In the entries below, which lines run from the one containing "f.dst], 1, fun l =>" to the one containing "def bitRow : Instr → Option ScalarRow"? Copy exactly those lines, ends included, and no others.

════

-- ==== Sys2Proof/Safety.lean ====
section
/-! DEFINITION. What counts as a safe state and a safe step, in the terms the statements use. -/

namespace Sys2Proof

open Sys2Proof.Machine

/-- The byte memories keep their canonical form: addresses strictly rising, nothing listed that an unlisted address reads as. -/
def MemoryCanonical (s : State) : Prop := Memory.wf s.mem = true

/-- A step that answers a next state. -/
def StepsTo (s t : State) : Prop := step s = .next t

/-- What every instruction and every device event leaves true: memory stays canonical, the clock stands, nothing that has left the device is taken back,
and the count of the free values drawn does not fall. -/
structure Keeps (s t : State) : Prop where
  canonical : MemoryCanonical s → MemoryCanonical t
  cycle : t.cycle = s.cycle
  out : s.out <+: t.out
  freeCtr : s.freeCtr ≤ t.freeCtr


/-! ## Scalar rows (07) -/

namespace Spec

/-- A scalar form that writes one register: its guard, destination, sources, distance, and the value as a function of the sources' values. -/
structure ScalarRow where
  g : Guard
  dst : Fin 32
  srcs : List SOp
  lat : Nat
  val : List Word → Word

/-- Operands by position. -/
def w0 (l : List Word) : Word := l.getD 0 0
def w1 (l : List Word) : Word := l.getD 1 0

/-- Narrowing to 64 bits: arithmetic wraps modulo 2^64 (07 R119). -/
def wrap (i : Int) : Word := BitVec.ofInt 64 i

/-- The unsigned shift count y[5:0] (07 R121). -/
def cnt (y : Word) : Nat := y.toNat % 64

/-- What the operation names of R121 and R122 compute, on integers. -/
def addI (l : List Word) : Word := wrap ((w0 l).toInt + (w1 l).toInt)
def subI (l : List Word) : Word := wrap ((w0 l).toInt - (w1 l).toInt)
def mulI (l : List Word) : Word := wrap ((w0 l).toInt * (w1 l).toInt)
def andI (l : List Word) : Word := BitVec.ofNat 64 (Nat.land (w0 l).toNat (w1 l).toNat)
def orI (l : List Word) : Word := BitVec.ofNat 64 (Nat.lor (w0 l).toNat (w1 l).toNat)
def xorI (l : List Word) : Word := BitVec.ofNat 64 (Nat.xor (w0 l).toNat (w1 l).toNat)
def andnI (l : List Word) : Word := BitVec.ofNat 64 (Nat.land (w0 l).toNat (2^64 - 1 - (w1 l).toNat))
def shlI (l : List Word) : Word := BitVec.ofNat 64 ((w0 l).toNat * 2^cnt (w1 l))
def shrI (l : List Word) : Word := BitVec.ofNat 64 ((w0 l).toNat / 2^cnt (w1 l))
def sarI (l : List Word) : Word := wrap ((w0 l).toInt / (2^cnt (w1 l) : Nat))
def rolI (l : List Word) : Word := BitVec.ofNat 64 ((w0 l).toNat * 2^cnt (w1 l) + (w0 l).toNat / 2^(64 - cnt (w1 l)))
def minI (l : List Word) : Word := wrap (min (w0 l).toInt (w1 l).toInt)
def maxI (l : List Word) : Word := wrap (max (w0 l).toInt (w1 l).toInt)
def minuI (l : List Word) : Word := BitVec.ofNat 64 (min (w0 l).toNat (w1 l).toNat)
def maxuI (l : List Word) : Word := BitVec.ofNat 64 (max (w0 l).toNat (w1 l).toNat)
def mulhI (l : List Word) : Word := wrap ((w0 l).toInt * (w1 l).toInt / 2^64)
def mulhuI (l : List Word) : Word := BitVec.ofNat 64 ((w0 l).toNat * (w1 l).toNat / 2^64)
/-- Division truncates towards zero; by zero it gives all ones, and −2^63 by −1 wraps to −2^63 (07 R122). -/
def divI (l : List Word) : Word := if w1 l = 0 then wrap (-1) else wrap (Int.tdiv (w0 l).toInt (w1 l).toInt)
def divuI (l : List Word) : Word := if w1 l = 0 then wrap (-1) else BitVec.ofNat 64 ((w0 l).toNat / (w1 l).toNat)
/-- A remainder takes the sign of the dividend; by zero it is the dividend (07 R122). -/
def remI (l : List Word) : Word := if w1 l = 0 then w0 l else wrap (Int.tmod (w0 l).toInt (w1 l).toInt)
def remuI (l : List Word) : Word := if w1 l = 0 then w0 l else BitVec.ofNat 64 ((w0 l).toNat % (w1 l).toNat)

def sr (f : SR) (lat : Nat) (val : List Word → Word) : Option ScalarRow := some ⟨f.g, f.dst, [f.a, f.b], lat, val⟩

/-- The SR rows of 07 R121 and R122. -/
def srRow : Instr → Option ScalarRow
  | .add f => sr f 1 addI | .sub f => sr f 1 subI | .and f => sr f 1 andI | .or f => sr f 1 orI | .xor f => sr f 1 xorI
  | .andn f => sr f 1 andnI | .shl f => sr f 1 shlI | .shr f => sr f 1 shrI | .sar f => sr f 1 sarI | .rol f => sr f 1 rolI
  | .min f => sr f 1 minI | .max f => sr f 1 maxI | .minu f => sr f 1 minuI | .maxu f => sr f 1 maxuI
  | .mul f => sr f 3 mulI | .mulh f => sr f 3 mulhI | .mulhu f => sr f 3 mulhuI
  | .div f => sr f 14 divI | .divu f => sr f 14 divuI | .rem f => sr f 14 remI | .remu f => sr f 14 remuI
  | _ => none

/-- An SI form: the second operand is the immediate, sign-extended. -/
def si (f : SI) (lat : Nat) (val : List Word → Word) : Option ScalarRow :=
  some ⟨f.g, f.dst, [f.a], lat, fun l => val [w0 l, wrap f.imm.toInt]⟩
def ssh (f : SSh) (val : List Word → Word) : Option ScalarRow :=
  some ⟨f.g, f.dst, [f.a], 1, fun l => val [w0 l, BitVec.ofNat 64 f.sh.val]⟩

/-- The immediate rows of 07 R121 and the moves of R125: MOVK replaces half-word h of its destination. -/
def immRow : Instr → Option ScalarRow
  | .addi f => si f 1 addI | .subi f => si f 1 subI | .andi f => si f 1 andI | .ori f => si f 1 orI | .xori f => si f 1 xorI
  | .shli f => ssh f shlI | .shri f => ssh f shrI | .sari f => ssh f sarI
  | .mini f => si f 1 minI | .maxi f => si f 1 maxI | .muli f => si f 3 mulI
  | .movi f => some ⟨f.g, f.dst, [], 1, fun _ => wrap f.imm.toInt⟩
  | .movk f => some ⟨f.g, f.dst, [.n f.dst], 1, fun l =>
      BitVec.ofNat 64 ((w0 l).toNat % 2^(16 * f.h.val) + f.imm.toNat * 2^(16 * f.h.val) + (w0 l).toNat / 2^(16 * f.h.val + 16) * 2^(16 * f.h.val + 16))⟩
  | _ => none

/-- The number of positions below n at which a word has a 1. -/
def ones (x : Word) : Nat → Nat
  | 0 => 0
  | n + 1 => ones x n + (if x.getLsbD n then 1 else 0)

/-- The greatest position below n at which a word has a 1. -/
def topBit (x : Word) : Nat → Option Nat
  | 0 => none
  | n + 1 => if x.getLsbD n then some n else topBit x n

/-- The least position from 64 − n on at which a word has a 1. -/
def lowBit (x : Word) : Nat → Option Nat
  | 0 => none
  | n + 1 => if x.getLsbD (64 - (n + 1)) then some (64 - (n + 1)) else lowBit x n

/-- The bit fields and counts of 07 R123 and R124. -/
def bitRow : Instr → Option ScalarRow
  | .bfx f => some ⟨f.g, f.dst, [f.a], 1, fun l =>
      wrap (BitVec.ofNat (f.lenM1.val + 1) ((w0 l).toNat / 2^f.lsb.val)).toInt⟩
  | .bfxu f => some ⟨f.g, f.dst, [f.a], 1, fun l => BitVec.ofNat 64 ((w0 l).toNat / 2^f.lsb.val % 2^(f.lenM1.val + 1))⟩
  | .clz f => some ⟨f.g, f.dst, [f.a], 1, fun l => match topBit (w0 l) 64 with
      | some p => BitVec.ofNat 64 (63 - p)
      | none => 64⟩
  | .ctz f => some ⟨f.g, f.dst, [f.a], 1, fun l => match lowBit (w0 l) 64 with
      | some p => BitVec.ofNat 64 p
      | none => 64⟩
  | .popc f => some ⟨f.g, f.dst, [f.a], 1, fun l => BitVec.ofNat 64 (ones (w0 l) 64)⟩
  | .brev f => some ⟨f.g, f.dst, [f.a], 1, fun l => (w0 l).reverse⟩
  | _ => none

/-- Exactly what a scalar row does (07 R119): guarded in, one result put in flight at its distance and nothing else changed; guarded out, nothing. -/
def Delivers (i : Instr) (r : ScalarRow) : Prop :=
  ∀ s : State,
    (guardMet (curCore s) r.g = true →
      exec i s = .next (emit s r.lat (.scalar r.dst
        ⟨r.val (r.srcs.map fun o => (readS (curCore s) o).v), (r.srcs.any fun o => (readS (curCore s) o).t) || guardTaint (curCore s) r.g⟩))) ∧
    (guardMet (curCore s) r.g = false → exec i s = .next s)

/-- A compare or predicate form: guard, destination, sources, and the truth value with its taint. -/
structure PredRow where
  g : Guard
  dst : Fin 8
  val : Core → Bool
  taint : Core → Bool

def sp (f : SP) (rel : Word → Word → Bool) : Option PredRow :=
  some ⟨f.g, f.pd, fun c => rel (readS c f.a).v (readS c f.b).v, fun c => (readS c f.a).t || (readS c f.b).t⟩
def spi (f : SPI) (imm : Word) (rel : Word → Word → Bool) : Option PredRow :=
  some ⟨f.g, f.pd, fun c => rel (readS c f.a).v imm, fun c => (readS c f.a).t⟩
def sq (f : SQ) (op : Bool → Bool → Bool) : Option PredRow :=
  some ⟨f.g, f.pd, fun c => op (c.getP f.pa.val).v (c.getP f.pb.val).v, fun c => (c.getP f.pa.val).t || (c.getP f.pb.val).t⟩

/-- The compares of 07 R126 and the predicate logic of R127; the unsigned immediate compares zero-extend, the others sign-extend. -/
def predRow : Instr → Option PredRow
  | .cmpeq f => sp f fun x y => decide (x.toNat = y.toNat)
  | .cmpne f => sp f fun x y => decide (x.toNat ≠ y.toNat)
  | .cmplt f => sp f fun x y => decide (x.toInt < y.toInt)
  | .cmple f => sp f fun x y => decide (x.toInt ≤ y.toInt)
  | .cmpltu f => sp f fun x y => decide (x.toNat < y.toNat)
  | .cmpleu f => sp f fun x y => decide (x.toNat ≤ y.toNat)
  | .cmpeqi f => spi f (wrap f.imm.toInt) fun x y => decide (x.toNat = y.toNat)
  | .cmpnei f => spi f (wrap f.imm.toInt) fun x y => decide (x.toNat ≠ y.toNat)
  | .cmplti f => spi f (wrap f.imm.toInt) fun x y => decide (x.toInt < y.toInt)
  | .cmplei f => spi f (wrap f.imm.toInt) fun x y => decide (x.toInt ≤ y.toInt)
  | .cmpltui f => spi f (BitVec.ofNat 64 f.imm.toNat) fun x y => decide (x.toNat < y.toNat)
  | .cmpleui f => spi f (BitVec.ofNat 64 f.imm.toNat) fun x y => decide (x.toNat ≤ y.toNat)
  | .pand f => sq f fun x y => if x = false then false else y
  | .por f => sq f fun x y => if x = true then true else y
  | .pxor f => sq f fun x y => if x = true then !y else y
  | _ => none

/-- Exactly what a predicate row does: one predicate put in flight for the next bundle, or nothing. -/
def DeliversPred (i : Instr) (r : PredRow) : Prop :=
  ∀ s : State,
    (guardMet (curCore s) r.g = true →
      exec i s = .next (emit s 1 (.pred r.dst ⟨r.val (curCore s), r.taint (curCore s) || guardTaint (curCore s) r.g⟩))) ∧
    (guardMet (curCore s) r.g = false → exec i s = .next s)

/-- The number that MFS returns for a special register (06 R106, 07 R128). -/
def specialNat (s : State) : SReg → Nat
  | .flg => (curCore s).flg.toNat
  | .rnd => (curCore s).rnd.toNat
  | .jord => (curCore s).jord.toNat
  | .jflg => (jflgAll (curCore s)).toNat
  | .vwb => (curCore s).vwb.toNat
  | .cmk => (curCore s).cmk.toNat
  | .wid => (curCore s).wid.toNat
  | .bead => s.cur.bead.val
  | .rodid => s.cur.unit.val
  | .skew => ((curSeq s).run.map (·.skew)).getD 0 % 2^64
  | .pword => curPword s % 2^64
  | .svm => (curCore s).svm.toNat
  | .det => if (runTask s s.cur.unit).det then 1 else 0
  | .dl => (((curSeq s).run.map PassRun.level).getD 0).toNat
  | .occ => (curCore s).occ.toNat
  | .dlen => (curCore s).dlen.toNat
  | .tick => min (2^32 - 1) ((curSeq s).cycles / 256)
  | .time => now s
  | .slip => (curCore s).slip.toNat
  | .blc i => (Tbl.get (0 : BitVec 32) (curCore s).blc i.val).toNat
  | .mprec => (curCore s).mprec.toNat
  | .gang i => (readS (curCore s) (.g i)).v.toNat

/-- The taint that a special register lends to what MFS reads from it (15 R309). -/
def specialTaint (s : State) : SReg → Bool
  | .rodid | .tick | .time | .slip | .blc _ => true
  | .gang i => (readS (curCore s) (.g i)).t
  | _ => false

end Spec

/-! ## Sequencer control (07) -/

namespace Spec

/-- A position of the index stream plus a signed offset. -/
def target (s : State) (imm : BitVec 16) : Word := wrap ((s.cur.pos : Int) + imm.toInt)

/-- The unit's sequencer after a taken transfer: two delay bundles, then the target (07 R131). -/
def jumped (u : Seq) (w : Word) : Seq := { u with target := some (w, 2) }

════

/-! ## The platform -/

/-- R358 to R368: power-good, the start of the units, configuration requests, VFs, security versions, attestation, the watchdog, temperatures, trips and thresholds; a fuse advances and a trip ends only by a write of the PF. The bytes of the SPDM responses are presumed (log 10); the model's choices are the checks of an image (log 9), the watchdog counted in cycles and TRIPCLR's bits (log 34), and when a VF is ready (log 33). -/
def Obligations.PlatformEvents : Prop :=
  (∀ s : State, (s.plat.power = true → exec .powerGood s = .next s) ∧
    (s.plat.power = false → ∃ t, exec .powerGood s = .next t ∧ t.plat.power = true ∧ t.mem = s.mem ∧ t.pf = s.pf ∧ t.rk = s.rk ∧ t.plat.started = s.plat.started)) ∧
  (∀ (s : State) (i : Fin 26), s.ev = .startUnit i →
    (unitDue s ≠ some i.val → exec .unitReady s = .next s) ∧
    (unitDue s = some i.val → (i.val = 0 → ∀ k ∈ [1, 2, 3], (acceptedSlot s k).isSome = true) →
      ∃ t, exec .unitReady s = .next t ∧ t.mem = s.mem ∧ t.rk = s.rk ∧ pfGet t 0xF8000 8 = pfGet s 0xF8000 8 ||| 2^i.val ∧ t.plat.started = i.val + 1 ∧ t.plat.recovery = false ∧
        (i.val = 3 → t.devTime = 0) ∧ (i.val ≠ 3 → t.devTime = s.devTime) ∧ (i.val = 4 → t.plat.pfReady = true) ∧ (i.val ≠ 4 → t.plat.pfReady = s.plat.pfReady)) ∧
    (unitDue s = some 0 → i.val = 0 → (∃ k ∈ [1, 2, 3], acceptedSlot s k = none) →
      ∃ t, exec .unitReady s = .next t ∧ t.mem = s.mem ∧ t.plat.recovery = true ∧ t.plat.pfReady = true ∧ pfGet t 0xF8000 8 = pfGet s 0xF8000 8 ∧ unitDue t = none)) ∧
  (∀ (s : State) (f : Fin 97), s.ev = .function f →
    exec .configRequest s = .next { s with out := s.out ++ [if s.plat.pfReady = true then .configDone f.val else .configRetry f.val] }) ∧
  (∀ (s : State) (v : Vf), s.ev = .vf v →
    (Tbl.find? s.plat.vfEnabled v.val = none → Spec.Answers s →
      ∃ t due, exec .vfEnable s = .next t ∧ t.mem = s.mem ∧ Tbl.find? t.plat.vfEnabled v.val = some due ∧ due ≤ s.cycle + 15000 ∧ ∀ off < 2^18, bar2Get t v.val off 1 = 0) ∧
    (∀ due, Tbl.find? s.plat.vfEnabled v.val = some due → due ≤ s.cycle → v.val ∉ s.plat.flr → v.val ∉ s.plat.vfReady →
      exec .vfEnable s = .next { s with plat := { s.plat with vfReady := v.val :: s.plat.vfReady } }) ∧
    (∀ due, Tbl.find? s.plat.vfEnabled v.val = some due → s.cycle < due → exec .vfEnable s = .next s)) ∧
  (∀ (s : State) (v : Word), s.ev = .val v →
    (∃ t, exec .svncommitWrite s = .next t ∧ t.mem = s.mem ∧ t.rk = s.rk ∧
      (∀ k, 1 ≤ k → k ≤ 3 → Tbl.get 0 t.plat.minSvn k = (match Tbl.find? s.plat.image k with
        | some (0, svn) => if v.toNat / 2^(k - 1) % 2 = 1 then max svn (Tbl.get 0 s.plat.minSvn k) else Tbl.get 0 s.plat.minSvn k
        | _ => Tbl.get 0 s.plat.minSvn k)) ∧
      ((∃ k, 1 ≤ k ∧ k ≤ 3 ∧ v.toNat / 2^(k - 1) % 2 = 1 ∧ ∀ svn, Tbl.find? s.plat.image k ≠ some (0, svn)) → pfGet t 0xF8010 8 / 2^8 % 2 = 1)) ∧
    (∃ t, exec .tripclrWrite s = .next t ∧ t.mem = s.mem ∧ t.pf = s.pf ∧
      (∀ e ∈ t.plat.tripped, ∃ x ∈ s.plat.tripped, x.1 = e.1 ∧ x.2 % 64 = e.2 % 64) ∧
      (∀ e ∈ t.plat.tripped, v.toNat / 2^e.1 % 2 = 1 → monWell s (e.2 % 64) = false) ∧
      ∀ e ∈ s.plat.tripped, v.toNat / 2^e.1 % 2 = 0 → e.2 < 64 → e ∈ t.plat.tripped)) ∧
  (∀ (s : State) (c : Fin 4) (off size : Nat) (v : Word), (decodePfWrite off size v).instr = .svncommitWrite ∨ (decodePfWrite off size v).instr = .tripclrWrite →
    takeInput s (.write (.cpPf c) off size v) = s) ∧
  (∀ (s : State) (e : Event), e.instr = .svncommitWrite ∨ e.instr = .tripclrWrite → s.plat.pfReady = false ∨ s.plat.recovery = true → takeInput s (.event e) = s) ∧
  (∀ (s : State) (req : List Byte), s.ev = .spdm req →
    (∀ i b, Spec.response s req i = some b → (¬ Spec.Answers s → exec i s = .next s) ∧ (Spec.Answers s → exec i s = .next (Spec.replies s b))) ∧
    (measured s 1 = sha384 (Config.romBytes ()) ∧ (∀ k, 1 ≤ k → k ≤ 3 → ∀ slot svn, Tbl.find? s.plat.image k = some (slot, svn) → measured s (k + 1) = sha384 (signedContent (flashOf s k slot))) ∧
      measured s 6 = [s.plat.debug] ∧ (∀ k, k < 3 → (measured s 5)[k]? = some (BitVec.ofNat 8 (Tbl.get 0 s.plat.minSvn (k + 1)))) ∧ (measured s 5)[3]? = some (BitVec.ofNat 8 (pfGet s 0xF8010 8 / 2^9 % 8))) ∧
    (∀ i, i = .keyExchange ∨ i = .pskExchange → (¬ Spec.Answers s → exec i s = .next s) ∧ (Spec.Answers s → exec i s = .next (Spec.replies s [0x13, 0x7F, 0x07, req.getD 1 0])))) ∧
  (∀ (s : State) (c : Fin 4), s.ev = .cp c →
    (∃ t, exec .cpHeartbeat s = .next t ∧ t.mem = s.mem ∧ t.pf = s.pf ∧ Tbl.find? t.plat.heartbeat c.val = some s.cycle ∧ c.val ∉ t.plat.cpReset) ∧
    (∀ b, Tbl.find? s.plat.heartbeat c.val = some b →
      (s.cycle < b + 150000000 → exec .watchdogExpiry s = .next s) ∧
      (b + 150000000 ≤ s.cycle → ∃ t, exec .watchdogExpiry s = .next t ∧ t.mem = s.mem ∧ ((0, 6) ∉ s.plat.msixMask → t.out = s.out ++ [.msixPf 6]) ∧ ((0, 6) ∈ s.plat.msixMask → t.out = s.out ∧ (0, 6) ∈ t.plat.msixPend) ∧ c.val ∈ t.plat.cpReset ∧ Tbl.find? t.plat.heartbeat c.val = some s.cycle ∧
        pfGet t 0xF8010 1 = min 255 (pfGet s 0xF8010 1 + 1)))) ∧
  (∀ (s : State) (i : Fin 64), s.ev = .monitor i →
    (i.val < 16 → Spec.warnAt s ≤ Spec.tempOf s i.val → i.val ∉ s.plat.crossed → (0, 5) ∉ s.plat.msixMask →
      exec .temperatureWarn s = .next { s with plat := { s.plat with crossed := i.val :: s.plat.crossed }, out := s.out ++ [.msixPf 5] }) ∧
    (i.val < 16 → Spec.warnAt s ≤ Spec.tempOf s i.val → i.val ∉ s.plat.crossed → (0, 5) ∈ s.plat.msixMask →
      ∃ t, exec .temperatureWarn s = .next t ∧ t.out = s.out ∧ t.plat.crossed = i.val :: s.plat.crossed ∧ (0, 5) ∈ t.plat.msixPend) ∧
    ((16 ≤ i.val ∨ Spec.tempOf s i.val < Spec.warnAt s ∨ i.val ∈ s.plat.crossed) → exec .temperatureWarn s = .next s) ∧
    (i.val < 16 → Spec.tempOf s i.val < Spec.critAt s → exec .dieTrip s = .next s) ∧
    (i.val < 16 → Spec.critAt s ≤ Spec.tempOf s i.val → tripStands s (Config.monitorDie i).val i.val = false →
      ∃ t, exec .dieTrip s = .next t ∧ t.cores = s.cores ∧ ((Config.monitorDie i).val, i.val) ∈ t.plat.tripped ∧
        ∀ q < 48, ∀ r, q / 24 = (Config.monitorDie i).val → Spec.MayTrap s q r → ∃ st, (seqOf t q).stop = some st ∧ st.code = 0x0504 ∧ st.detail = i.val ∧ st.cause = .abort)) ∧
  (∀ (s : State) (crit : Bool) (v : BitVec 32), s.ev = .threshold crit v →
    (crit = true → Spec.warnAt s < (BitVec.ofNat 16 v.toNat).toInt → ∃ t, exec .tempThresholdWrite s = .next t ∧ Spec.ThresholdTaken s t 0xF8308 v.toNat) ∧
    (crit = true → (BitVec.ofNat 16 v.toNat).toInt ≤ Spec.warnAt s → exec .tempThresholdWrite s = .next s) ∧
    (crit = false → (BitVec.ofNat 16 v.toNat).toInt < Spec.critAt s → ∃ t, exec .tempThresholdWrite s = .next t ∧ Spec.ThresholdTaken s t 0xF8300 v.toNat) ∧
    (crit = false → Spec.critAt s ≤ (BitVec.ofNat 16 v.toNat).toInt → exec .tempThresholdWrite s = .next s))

════

Output below:
  | .movk f => some ⟨f.g, f.dst, [.n f.dst], 1, fun l =>
      BitVec.ofNat 64 ((w0 l).toNat % 2^(16 * f.h.val) + f.imm.toNat * 2^(16 * f.h.val) + (w0 l).toNat / 2^(16 * f.h.val + 16) * 2^(16 * f.h.val + 16))⟩
  | _ => none

/-- The number of positions below n at which a word has a 1. -/
def ones (x : Word) : Nat → Nat
  | 0 => 0
  | n + 1 => ones x n + (if x.getLsbD n then 1 else 0)

/-- The greatest position below n at which a word has a 1. -/
def topBit (x : Word) : Nat → Option Nat
  | 0 => none
  | n + 1 => if x.getLsbD n then some n else topBit x n

/-- The least position from 64 − n on at which a word has a 1. -/
def lowBit (x : Word) : Nat → Option Nat
  | 0 => none
  | n + 1 => if x.getLsbD (64 - (n + 1)) then some (64 - (n + 1)) else lowBit x n

/-- The bit fields and counts of 07 R123 and R124. -/
def bitRow : Instr → Option ScalarRow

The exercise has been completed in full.